I decided that I just couldn't get up without spending a moment in prayer about the day, so I began in the Lord's prayer, trying to quiet my heart before Him and sincerely ask that His will would be done on earth. I don't remember how far I got into the prayer, but all of a sudden the pressure I was feeling dissipated. He seemed to say to me All of eternity is in My hands. I was overcome with a sense of perfect peace, like it was downright absurd for me to feel pressure or stress about anything. "But Lord," I asked, "I know that there are some things that You won't do unless we ask You to. How much do I need to pray about, and how much will You just do?" Immediately I got a response. Talk to Me about everything. Every desire, thought, fear. He wants me to share my whole life with Him, at every moment. And since I know that He hears everything I say to Him, I can also be fully confident that He is caring for every concern of mine, down to the tiniest detail.

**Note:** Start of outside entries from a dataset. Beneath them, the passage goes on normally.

-- ==== Sys2Proof/Laws/Step.lean ====
section
/-! SUPPORT. The step, said once: what a block cycle does, what selects each operation (`Selects`), and everything a step
can do (`Moved`), so that no later proof unfolds `step` or the decoder. -/

namespace Sys2Proof.Machine

/-- No timed read in progress: `st` and the event decide. -/
theorem fetch_off (s : State) (h : s.tst = .off) :
    fetch s = decodeState s.expectedBlockNumber s.checksum (eventOf s) s.st := by
  unfold fetch fetchWord; rw [h]; exact decode_off _ _ _ _

/-- In a control state the event is quiet. -/
theorem fetch_control (s : State) (h : s.tst = .off) (hr : s.result = none) (hst : atRest s.st = false) :
    fetch s = decodeState s.expectedBlockNumber s.checksum .quiet s.st := by
  rw [fetch_off s h]; simp [eventOf, hst, hr]

/-- In a reading state the event is the result of the timed read. -/
theorem fetch_reading (s : State) (r : RdResult) (h : s.tst = .off) (hr : s.result = some r) (hst : atRest s.st = false) :
    fetch s = decodeState s.expectedBlockNumber s.checksum r.event s.st := by
  rw [fetch_off s h]; simp [eventOf, hst, hr]

/-- A move that stands in the script is the one made. -/
theorem step_event (s : State) (e : Event) (es : List Event) (hs : s.script = e :: es) :
    step s = stepEvent e { s with script := es } := by
  simp [step, nextEvent, hs]

/-- A block cycle without `rst`. -/
theorem blockCycle_runs (inp : Inputs) (s : State) (h : inp.rst = false) :
    blockCycle inp s = (match fetch (cycleState inp s) with
      | .ok i => exec i (cycleState inp s)
      | .error .atRest => .next (cycleState inp s)
      | .error _ => .fault .unlistedSelection) := by
  simp only [blockCycle, h]; rfl

/-- A block cycle that begins a timed read. -/
theorem cycleState_arms (s : State) (inp : Inputs) (hw : reading s.st = true) (ht : s.tst = .off) (hr : s.result = none) :
    cycleState inp s = { s with tst := .arm, inp := inp, txValid := false, rxPop := false, bufWe := false } := by
  unfold cycleState; rw [beginRead_arms]
  · rfl
  · simpa
  · simpa
  · simpa

/-- A block cycle that does not. -/
theorem cycleState_idle (s : State) (inp : Inputs) (h : reading s.st = false ∨ s.tst ≠ .off ∨ s.result ≠ none) :
    cycleState inp s = beginCycle inp s := by
  unfold cycleState; rw [beginRead_idle]; simpa

/-- One step of a run. -/
theorem run_step (n : Nat) (s t : State) (h : step s = .next t) : run (n + 1) s = run n t := by
  simp [run, h]

/-- The next move is made in the state itself, but for the script and the counter of free values. -/
theorem nextEvent_state (s : State) : ∃ es n, (nextEvent s).2 = { s with script := es, draws := n } := by
  unfold nextEvent; split
  · exact ⟨_, s.draws, rfl⟩
  · exact ⟨s.script, _, rfl⟩

/-- What selects each operation (R91 to R96, R103). -/
def Selects (s : State) : Instr → Prop
  | .trdArm w => s.tst = .arm ∧ s.st.timeout = some w
  | .trdPoll => s.tst = .poll
  | .trdChk => s.tst = .chk
  | .start c => s.tst = .off ∧ atRest s.st = true ∧ s.inp.start = true ∧ s.inp.capacityIn = c
  | .loopchk => s.tst = .off ∧ s.st = .loopCheck ∧ s.result = none
  | .presend => s.tst = .off ∧ s.st = .preSend ∧ s.result = none
  | .flushResync r => s.tst = .off ∧ s.st = .flushResync ∧ s.result = some r
  | .retryinc => s.tst = .off ∧ s.st = .retryInc ∧ s.result = none
  | .sendctl => s.tst = .off ∧ s.st = .sendCtrl ∧ s.result = none
  | .reject => s.tst = .off ∧ s.st = .reject ∧ s.result = none
  | .fail => s.tst = .off ∧ s.st = .fail ∧ s.result = none
  | .sendcan => s.tst = .off ∧ s.st = .sendCan ∧ s.result = none
  | .finack => s.tst = .off ∧ s.st = .sendFinAck ∧ s.result = none
  | .advance => s.tst = .off ∧ s.st = .advance ∧ s.result = none
  | .awaitTo => s.tst = .off ∧ s.st = .awaitStart ∧ s.result = some .timeout
  | .awaitSoh => s.tst = .off ∧ s.st = .awaitStart ∧ s.result = some (.byte Config.soh)
  | .awaitEot => s.tst = .off ∧ s.st = .awaitStart ∧ s.result = some (.byte Config.eot)
  | .awaitOther b =>
    s.tst = .off ∧ s.st = .awaitStart ∧ s.result = some (.byte b) ∧ b ≠ Config.soh ∧ b ≠ Config.eot
  | .blknumTo => s.tst = .off ∧ s.st = .readBlknum ∧ s.result = some .timeout
  | .blknumDup b =>
    s.tst = .off ∧ s.st = .readBlknum ∧ s.result = some (.byte b) ∧ b = prevBlock s.expectedBlockNumber
  | .blknumBad b =>
    s.tst = .off ∧ s.st = .readBlknum ∧ s.result = some (.byte b) ∧ b ≠ prevBlock s.expectedBlockNumber ∧
      b ≠ s.expectedBlockNumber
  | .blknumOk b => s.tst = .off ∧ s.st = .readBlknum ∧ s.result = some (.byte b) ∧ b = s.expectedBlockNumber
  | .flushDup r => s.tst = .off ∧ s.st = .flushDup ∧ s.result = some r
  | .flushDesync r => s.tst = .off ∧ s.st = .flushDesync ∧ s.result = some r
  | .invblkOk b =>
    s.tst = .off ∧ s.st = .readInvblk ∧ s.result = some (.byte b) ∧ b = inverseBlock s.expectedBlockNumber
  | .invblkBad b =>
    s.tst = .off ∧ s.st = .readInvblk ∧ s.result = some (.byte b) ∧ b ≠ inverseBlock s.expectedBlockNumber
  | .invblkTo => s.tst = .off ∧ s.st = .readInvblk ∧ s.result = some .timeout
  | .payloadByte b => s.tst = .off ∧ s.st = .readPayload ∧ s.result = some (.byte b)
  | .payloadTo => s.tst = .off ∧ s.st = .readPayload ∧ s.result = some .timeout
  | .cksumOk b => s.tst = .off ∧ s.st = .readCksum ∧ s.result = some (.byte b) ∧ b = s.checksum
  | .cksumBad b => s.tst = .off ∧ s.st = .readCksum ∧ s.result = some (.byte b) ∧ b ≠ s.checksum
  | .cksumTo => s.tst = .off ∧ s.st = .readCksum ∧ s.result = some .timeout
  | .soh | .eot | .ack | .nak | .can | .dataFrame _ _ _ _ | .eotFrame | .canSequence => False

theorem ok_inj {a b : Instr} (h : (Except.ok a : Except DecodeError Instr) = .ok b) : a = b := by injection h

/-- The decoder selects an operation only in its own case. -/
theorem fetch_selects (s : State) (i : Instr) (h : fetch s = .ok i) : Selects s i := by
  unfold fetch fetchWord at h
  cases ht : s.tst with
  | arm =>
    rw [ht] at h
    cases hw : s.st.timeout with
    | none => simp [decode, decodeOp, hw] at h
    | some w => rw [decode_arm _ _ _ _ w hw] at h; cases ok_inj h; exact ⟨ht, hw⟩
  | poll => rw [ht, decode_poll] at h; cases ok_inj h; exact ht
  | chk => rw [ht, decode_chk] at h; cases ok_inj h; exact ht
  | off =>
    rw [ht, decode_off] at h
    cases hst : s.st with
    | idle | done | failed =>
      simp only [hst, eventOf, atRest, if_true] at h
      cases hp : s.inp.start <;> simp [hp, decodeState, decodeRest] at h
      subst h; exact ⟨ht, by rw [hst]; rfl, hp, rfl⟩
    | loopCheck | preSend | retryInc | sendCtrl | advance | reject | fail | sendCan | sendFinAck =>
      rcases hr : s.result with _ | (b | _) <;> simp [hst, eventOf, atRest, hr, RdResult.event, decodeState, decodeControl] at h
      subst h; exact ⟨ht, hst, hr⟩
    | flushResync | flushDup | flushDesync | readPayload =>
      rcases hr : s.result with _ | (b | _) <;>
        simp [hst, eventOf, atRest, hr, RdResult.event, decodeState, decodeReading, classifyPayload] at h
      all_goals (subst h; exact ⟨ht, hst, hr⟩)
    | awaitStart =>
      rcases hr : s.result with _ | (b | _) <;>
        simp [hst, eventOf, atRest, hr, RdResult.event, decodeState, decodeReading, classifyAwait] at h
      · split at h
        · subst h; rename_i hb; exact ⟨ht, hst, by rw [hr, hb]⟩
        · split at h
          · subst h; rename_i hb; exact ⟨ht, hst, by rw [hr, hb]⟩
          · subst h; rename_i h1 h2; exact ⟨ht, hst, hr, h1, h2⟩
      · subst h; exact ⟨ht, hst, hr⟩
    | readBlknum =>
      rcases hr : s.result with _ | (b | _) <;>
        simp only [hst, eventOf, atRest, hr, RdResult.event, decodeState, decodeReading, classifyBlknum] at h
      · cases h
      · have h := ok_inj h
        split at h
        · subst h; exact ⟨ht, hst, hr, ‹_›⟩
        · split at h
          · subst h; exact ⟨ht, hst, hr, ‹_›, ‹_›⟩
          · subst h; rename_i h2; exact ⟨ht, hst, hr, by simpa using h2⟩
      · cases ok_inj h; exact ⟨ht, hst, hr⟩
    | readInvblk =>
      rcases hr : s.result with _ | (b | _) <;>
        simp only [hst, eventOf, atRest, hr, RdResult.event, decodeState, decodeReading, classifyInvblk] at h
      · cases h
      · have h := ok_inj h
        split at h <;> (subst h; exact ⟨ht, hst, hr, ‹_›⟩)
      · cases ok_inj h; exact ⟨ht, hst, hr⟩
    | readCksum =>
      rcases hr : s.result with _ | (b | _) <;>
        simp only [hst, eventOf, atRest, hr, RdResult.event, decodeState, decodeReading, classifyCksum] at h
      · cases h
      · have h := ok_inj h
        split at h <;> (subst h; exact ⟨ht, hst, hr, ‹_›⟩)
      · cases ok_inj h; exact ⟨ht, hst, hr⟩

/-- Everything a move can do: the state `u` in which it is made, the move, the state after it. -/
inductive Moved (u : State) : Event → State → Prop
  | rst (inp : Inputs) : inp.rst = true → Moved u (.cycle inp) (hardReset (beginCycle inp u))
  | op (inp : Inputs) (i : Instr) (t : State) : inp.rst = false → Selects (cycleState inp u) i →
      exec i (cycleState inp u) = .next t → Moved u (.cycle inp) t
  | rest (inp : Inputs) : inp.rst = false → fetch (cycleState inp u) = .error .atRest →
      Moved u (.cycle inp) (cycleState inp u)
  | arrive (b : Byte) : Moved u (.arrive b) (receive [b] u)
  | lose (k : Nat) : Moved u (.lose k) { u with rx := u.rx.eraseIdx (k + 1) }
  | wire (w : WireItem) (t : State) : (writtenItem w = false ∨ busy u = false) → exec (wireInstr w) u = .next t →
      Moved u (.wire w) t
  | take : busy u = false → Moved u .hostTake { u with rx := u.rx.tail }
  | read (off : Nat) : busy u = false → Moved u (.hostRead off) u
  | write (b : Byte) : busy u = false → Moved u (.hostWrite b) (transmit [b] u)
  | store (off : Nat) (b : Byte) : busy u = false → Moved u (.hostStore off b) { u with mem := Memory.write u.mem off b }

theorem next_inj {a b : State} (h : (Host.Outcome.next a : Result) = .next b) : a = b := by injection h

/-- A move of the host. -/
theorem whileAtRest_next {u v t : State} (h : whileAtRest u v = .next t) : busy u = false ∧ t = v := by
  unfold whileAtRest at h
  split at h
  · cases h
  · rename_i hn; exact ⟨by simpa using hn, (next_inj h).symm⟩

theorem stepEvent_moved (e : Event) (u t : State) (h : stepEvent e u = .next t) : Moved u e t := by
  cases e with
  | cycle inp =>
    simp only [stepEvent] at h
    cases hr : inp.rst with
    | true => simp only [blockCycle, hr, if_true] at h; cases next_inj h; exact .rst inp hr
    | false =>
      rw [blockCycle_runs _ _ hr] at h
      cases hf : fetch (cycleState inp u) with
      | error e =>
        rw [hf] at h
        cases e <;> simp at h
        subst h; exact .rest inp hr hf
      | ok i => rw [hf] at h; exact .op inp i t hr (fetch_selects _ _ hf) h
  | arrive b => cases next_inj h; exact .arrive b
  | lose k => cases next_inj h; exact .lose k
  | wire w =>
    simp only [stepEvent] at h
    split at h
    · cases h
    · rename_i hn
      refine .wire w t ?_ h
      cases hw : writtenItem w <;> cases hb : busy u <;> simp_all
  | hostTake => obtain ⟨hb, rfl⟩ := whileAtRest_next h; exact .take hb
  | hostRead off => obtain ⟨hb, rfl⟩ := whileAtRest_next h; exact .read off hb
  | hostWrite b => obtain ⟨hb, rfl⟩ := whileAtRest_next h; exact .write b hb
  | hostStore off b => obtain ⟨hb, rfl⟩ := whileAtRest_next h; exact .store off b hb

/-- Everything a step can do. -/
theorem step_moved (s t : State) (h : step s = .next t) :
    ∃ es n, Moved { s with script := es, draws := n } (nextEvent s).1 t := by
  obtain ⟨es, n, hu⟩ := nextEvent_state s
  exact ⟨es, n, by rw [← hu]; exact stepEvent_moved _ _ _ h⟩

/-- The invariant says nothing about what the agents will do. -/
theorem State.Inv.script {s : State} (h : s.Inv) (es : List Event) : ({ s with script := es } : State).Inv :=
  ⟨h.tst_reading, h.result_reading, h.byte_index, h.byte_index_le, h.length_le, h.headroom, h.whole_blocks, h.block_number,
    h.pending_ack, h.pending_nak, h.retry_le, h.retry_pos, h.error_failure, h.error_timeout, h.buffer_full, h.can_count,
    h.tx_port, h.tx_byte, h.mem_wf⟩

end Sys2Proof.Machine
end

Share, rejoice, listen. Share, rejoice, listen. Share, rejoice, listen. I'm so thankful for His answer today!

Monday, April 27, 2009

Before I even asked...

Yesterday it seemed like nothing was going right. Ellie and several of her belongings had already required a bath before noon, and William had been grumpy and difficult all morning. I wanted to work on a magazine article I've been feeling called to write, but it didn't look like there would ever be peace or time to think about it, let alone write and refine it.

I sat down on the floor next William (who was having another of his fits) and wondered to myself why God would allow all of these things to go wrong if I was supposed to be writing. Then something funny happened. Rather than being annoyed at William, I was suddenly full of compassion. "What is it, sweetie? What's frustrating you so much?" He thumped his hand angrily on the floor in response. "Mommy wants you to have a good day today. Just tell me why you're unhappy and I'll see if I can make it better." All the while I was talking, I felt like God was actually talking to ME with the same words. I realized that I had never asked Him to intervene in the day. I just assumed He was somehow testing me.

After that, in my heart, I told the Lord that I really wanted to write. And suddenly events started aligning themselves so that I would have a few hours alone to focus. It was kind of jaw-dropping to watch. I walked out of the room and Kurt offered to take William shopping. Ellie was asleep. The boys watched TV for a bit while we ate lunch, and during that lull I was able to think. By the time they left, my mind was ordered and I was ready to sit down and write. (I got an outline together that I feel good about. It was fantastic!)

Writing this, I can't believe how quickly I forget that God and I are in a relationship. He wants me to share my thoughts and feelings and desires with Him, to ask for help. So today's goal: TALK to Him about what's wrong.